-- ==== Sys2Proof/Machine/KeySchedule.lean ====
section
/-! DEFINITION. Key loading and key scheduling: KEYB and KSA (40_key_schedule.md R101, R103). -/

namespace Sys2Proof.Machine

/-- KEYB b: append b to the key, or discard it and set KOVF when the buffer is full (40_key_schedule.md R101). -/
def execKeyb (b : Byte) (s : State) : Host.Outcome State Fault Refusal :=
  if s.keylen.toNat < 256 then .next (clearDvalid (appendKey b s)) else .next (clearDvalid (setOverflow s))

/-- KSA: InvalidKey on an empty key, else schedule the held key with `key[i mod L]` (40_key_schedule.md R103). -/
def execKsa (s : State) : Host.Outcome State Fault Refusal :=
  if s.keylen = 0#9 then .next (raiseCmdError .invalidKey (clearSvalid s))
  else .next (startKeystream (ksaTable fun n => keyByte s (n % s.keylen.toNat)) s)

end Sys2Proof.Machine
end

AIM OF THE TASK: Please find every line in the records that contains the word "Outcome", and copy it out.

ANSWER SECTION:
def execKeyb (b : Byte) (s : State) : Host.Outcome State Fault Refusal :=
def execKsa (s : State) : Host.Outcome State Fault Refusal :=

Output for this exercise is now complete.